World Model Driven: Embodied Intelligence Bids Farewell to the Era of "Blind Action"
Embodied intelligence is undergoing a silent paradigm shift.
At the beginning of 2026, after the consecutive launches of the spatial perception model, the large embodied model, and the world model, Ant Lingbo open-sourced an embodied world model called LingBot-VA. LingBot-VA pioneered the "autoregressive video - action" world modeling framework, enabling robots to "deduce while acting" like humans.

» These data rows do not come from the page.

/-- Settles O31: a launch sends or marks, and a landing takes what has been read. -/
theorem taggedLoadsAreLaunchedAndLand : Obligations.TaggedLoadsAreLaunchedAndLand := by
  unfold Obligations.TaggedLoadsAreLaunchedAndLand
  intro s u sw n a b w k e p f h size A x prep again others sent marked
  have slot : prep.ctx.slot n = { Slot.free with width := w, addr := A, rank := s.ctx.nextRank, taint := s.ctx.taintOf ([Reg.x a, .x b].map .reg) } :=
    s.tagged_slot n [.x a, .x b] w A
  have prepares : s.prepares prep n := s.tagged_prepares n [.x a, .x b] w A
  have rank : prep.ctx.nextRank = s.ctx.nextRank + 1 := by
    show (s.tagged n [.x a, .x b] w A).ctx.nextRank = _
    rw [State.tagged_ctx]
  have slotAgain : again.ctx.slot n = x := s.untagged_slot n n
  have preparesAgain : s.prepares again n := s.untagged_prepares n
  have landed : again.ctx.landed = s.ctx.landed.filter (· ≠ n) := by
    show (s.untagged n).ctx.landed = _
    rw [State.untagged_ctx]
  refine ⟨fun ready free ok => ?_, fun ready free bad => ?_, fun ready busy trappable => ?_, fun ready faulted ok => ?_, fun ready faulted bad => ?_,
    fun ready faulted => ?_, fun j which ready not trappable unclaimed => ?_, fun c y mem ctx op one pending clean can answers lanes => ?_,
    fun c absent pending read => ?_, fun evicted => ⟨_, exec_landingSetDrainBound evicted, rfl, List.mem_append_right _ (List.mem_singleton.2 rfl), rfl, rfl⟩⟩
  · have run := exec_ldt sw n a b w k e ready
    rw [if_neg (not_not.2 free)] at run
    have checked : prep.check .load (prep.ctx.slot n).addr (tagBytes (prep.ctx.slot n).width) (tagBytes (prep.ctx.slot n).width) prep.exchange = (u, .ok p, h) := by
      rw [slot]; exact ok
    obtain ⟨l, mem, -⟩ := State.launch_sent checked
    obtain ⟨kept, regs, here, goes, -⟩ := prepares.others_launched l sw (extBytes e)
    have sends := prepares.sent checked sw (extBytes e)
    rw [slot] at sends here
    refine ⟨_, run, goes, ⟨mem.trans prepares.mem, kept, regs, ?_, ?_, ?_, ?_, ?_, sends⟩, ?_⟩
    · exact (congrArg Slot.state here).trans rfl
    · exact (congrArg Slot.cause here).trans rfl
    · exact (congrArg Slot.width here).trans rfl
    · exact (congrArg Slot.addr here).trans rfl
    · exact (congrArg Slot.rank here).trans rfl
    · rw [State.retireAfter_nextRank]
      exact (congrArg Ctx.nextRank l.ctx).trans rank
  · have run := exec_ldt sw n a b w k e ready
    rw [if_neg (not_not.2 free)] at run
    have checked : prep.check .load (prep.ctx.slot n).addr (tagBytes (prep.ctx.slot n).width) (tagBytes (prep.ctx.slot n).width) prep.exchange = (u, .error f, h) := by
      rw [slot]; exact bad
    obtain ⟨l, accs⟩ := State.launch_marked checked
    obtain ⟨kept, regs, here, goes, lands⟩ := prepares.others_launched l sw (extBytes e)
    rw [slot] at here
    refine ⟨_, run, goes, ⟨kept, regs, ?_, ?_, ?_, ?_, ?_, ?_, ?_, accs.trans prepares.accs, lands⟩, ?_⟩
    · exact (congrArg Slot.state here).trans rfl
    · exact (congrArg Slot.cause here).trans rfl
    · exact (congrArg Slot.detail here).trans rfl
    · exact (congrArg Slot.caddr here).trans rfl
    · exact (congrArg Slot.width here).trans rfl
    · exact (congrArg Slot.addr here).trans rfl
    · exact (congrArg Slot.rank here).trans rfl
    · rw [State.retireAfter_nextRank]
      exact (congrArg Ctx.nextRank l.ctx).trans rank
  · have run := exec_ldt sw n a b w k e ready
    rw [if_pos busy] at run
    exact ⟨_, run, State.raise_accs (State.issued_trappable trappable _) _, State.issued_trapHere_entered trappable ..⟩
  · have run := exec_reld sw n ready
    rw [if_neg (not_not.2 faulted)] at run
    have checked : again.check .load (again.ctx.slot n).addr (tagBytes (again.ctx.slot n).width) (tagBytes (again.ctx.slot n).width) again.exchange = (u, .ok p, h) := by
      rw [slotAgain]; exact ok
    obtain ⟨l, mem, -⟩ := State.launch_sent checked
    obtain ⟨kept, regs, here, goes, -⟩ := preparesAgain.others_launched l sw 4
    have sends := preparesAgain.sent checked sw 4
    rw [slotAgain] at sends here
    refine ⟨_, run, goes, ⟨mem.trans preparesAgain.mem, kept, regs, ?_, ?_, ?_, ?_, ?_, sends⟩, ?_⟩
    · exact (congrArg Slot.state here).trans rfl
    · exact (congrArg Slot.cause here).trans rfl
    · exact (congrArg Slot.width here).trans rfl
    · exact (congrArg Slot.addr here).trans rfl
    · exact (congrArg Slot.rank here).trans rfl
    · rw [State.retireAfter_landed]
      exact (congrArg Ctx.landed l.ctx).trans landed
  · have run := exec_reld sw n ready
    rw [if_neg (not_not.2 faulted)] at run
    have checked : again.check .load (again.ctx.slot n).addr (tagBytes (again.ctx.slot n).width) (tagBytes (again.ctx.slot n).width) again.exchange = (u, .error f, h) := by
      rw [slotAgain]; exact bad
    obtain ⟨l, accs⟩ := State.launch_marked checked
    obtain ⟨kept, regs, here, goes, lands⟩ := preparesAgain.others_launched l sw 4
    rw [slotAgain] at here
    refine ⟨_, run, goes, ⟨kept, regs, ?_, ?_, ?_, ?_, ?_, ?_, ?_, accs.trans preparesAgain.accs, lands⟩, ?_⟩
    · exact (congrArg Slot.state here).trans rfl
    · exact (congrArg Slot.cause here).trans rfl
    · exact (congrArg Slot.detail here).trans rfl
    · exact (congrArg Slot.caddr here).trans rfl
    · exact (congrArg Slot.width here).trans rfl
    · exact (congrArg Slot.addr here).trans rfl
    · exact (congrArg Slot.rank here).trans rfl
    · rw [State.retireAfter_landed]
      exact (congrArg Ctx.landed l.ctx).trans landed
  · have run := exec_reldDrop sw n ready
    rw [if_neg (not_not.2 faulted)] at run
    exact ⟨_, run, s.reldDrop_frees n sw _ rfl⟩
  · have run : exec j s = .next (s.issued []).illegal := by
      obtain rfl | rfl := which
      · exact (exec_reld sw n ready).trans (congrArg Host.Outcome.next (if_pos not))
      · exact (exec_reldDrop sw n ready).trans (congrArg Host.Outcome.next (if_pos not))
    exact ⟨_, run, State.issued_raise_unclaimed trappable unclaimed [] rfl, State.issued_illegal_entered trappable []⟩
  · subst ctx
    have good (ok : s.badAt y.key y.len = none) := State.performAcc_tagged_good op ok lanes
    refine ⟨fun ok single => ?_, fun ok => ?_, fun src bad => ?_⟩
    · obtain ⟨kept, regs, slots, gone⟩ := good ok
      have run := exec_accessPerformed mem single can answers
      rw [op] at run
      exact ⟨_, run, kept, slots.slot, slots.landed, regs, gone⟩
    · obtain ⟨kept, regs, slots, gone⟩ := good ok
      have read : (s.performAcc y).slotRead y.ctx n = true := State.slotRead_iff.2 (by rw [slots.slot]; exact ⟨pending, .inl rfl⟩)
      obtain ⟨mem', accs, regs', joined, slot, rest⟩ := State.landRead_lands (s.performAcc y) y.ctx n
      refine ⟨_, State.slotLands_reads mem op one can answers read, mem'.trans kept, fun m r => (regs' m r).trans (regs m r), ?_, ?_, joined,
        fun m ne => (rest m ne).trans (slots.others m ne), fun z hz => gone z (by rwa [accs] at hz)⟩
      · rw [slot, slots.slot]
        exact if_pos clean
      · rw [slot, slots.slot]
    · obtain ⟨regs, slots⟩ := State.performAcc_tagged_bad op bad lanes
      have read : (s.performAcc y).slotRead y.ctx n = true := State.slotRead_iff.2 (by rw [slots.slot]; exact ⟨pending, .inl rfl⟩)
      obtain ⟨-, -, regs', joined, slot, -⟩ := State.landRead_lands (s.performAcc y) y.ctx n
      refine ⟨_, State.slotLands_reads mem op one can answers read, fun m r => (regs' m r).trans (regs m r), ?_, ?_, ?_, joined⟩
      · rw [slot, slots.slot]
        exact if_neg (c := (0x18 : BitVec 8) = 0) (t := SlotState.landed) (by decide)
      · rw [slot, slots.slot]
      · rw [slot, slots.slot]
  · have ready : s.slotRead c n = true := State.slotRead_iff.2 ⟨pending, read.symm⟩
    obtain ⟨mem, -, regs, joined, slot, rest⟩ := State.landRead_lands s c n
    exact ⟨_, State.slotLands_none absent ready, mem, regs, joined, slot, rest⟩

As of now, its task success rate has increased by 20% compared to the internationally top - notch Pi - 0.5. Motus, jointly open - sourced by Shenshu Technology and Tsinghua University, achieved the "see - think - act" closed - loop for the first time. In the tests of 50 general tasks, its absolute success rate increased by 35% compared to Pi0.5.
Almost at the same time, teams from Stanford, NVIDIA, etc. jointly released Cosmos Policy, realizing that "robotic actions can be learned only with a video generation model"; NVIDIA then released DreamZero, which learns physics and skills through "jointly predicting future videos + corresponding actions (strong alignment between visual planning ↔ motion commands)."
The voices in the academic community echo the research directions of the above models from afar. Yann LeCun, a Turing Award winner and a pioneer in deep learning, believes that only when AI has the ability to "predict the future" like humans can it conduct complex planning. The divergence of technical routes has emerged. The Sim - to - Real simulation school and the "Internet data + real - world data" school are progressing in parallel, and the trend of decoupling software and hardware for "one brain, multiple machines" is accelerating. A series of open - source models at home and abroad provide a reusable and verifiable technical foundation for the new paradigm of embodied intelligence research.
01. "Deduce while acting": Solving the "long - term drift" problem of embodied intelligence
The world model originates from the research on "hypothetical thinking" in cognitive psychology. Its core goal is to enable intelligent agents to construct an internal representation of the environment and predict how their own actions will change the environmental state.
Early world models focused on compressing and predicting perceptual signals such as video frames. Modern embodied world models are directly aligned with the rules and constraints of the physical world. This means that a well - trained world model can not only predict what the next frame will be but also understand how a ball will fall when thrown and whether the liquid will spill when a robot arm picks up a cup.
This "ability to predict the future" is precisely the prerequisite for complex planning emphasized by Yann LeCun. At the beginning of 2026, this theoretical concept began to be transformed into a verifiable technological reality.
LingBot - VA proposed the "autoregressive video - action" world modeling framework for the first time, deeply integrating large - scale video generation models with robot control. While generating the "next world state," the model directly deduces and outputs the corresponding action sequence, enabling robots to "deduce while acting" like humans.
Motus unified five mainstream embodied basic model paradigms, including the VLA (Visual - Language - Action model), the world model, the video generation model, the inverse dynamics model, and the video - action joint generation model, into the same framework for the first time, constructing a unified modeling path that connects "perception, reasoning, and action."
Cosmos Policy from NVIDIA and Stanford provides a different technical path. The core of this model lies in its powerful planning ability, which can more accurately predict the consequences of actions. When facing difficult tasks, the model doesn't just give one action. Instead, it first makes suggestions: the planning model first proposes N possible action sequences; then it imagines the future: uses the world model to imagine the future scenarios after each action is executed; next, it evaluates and scores: uses the value function to score these future scenarios; and finally, it selects and executes: selects the action with the highest score to execute.
Experiments show that this model - based planning has a much higher success rate than simply performing actions in highly challenging tasks, with the success rate of complex tasks increasing by 12.5%.
While Cosmos Policy is setting new records overseas, LingBot - VA in China is also leaving the old records behind.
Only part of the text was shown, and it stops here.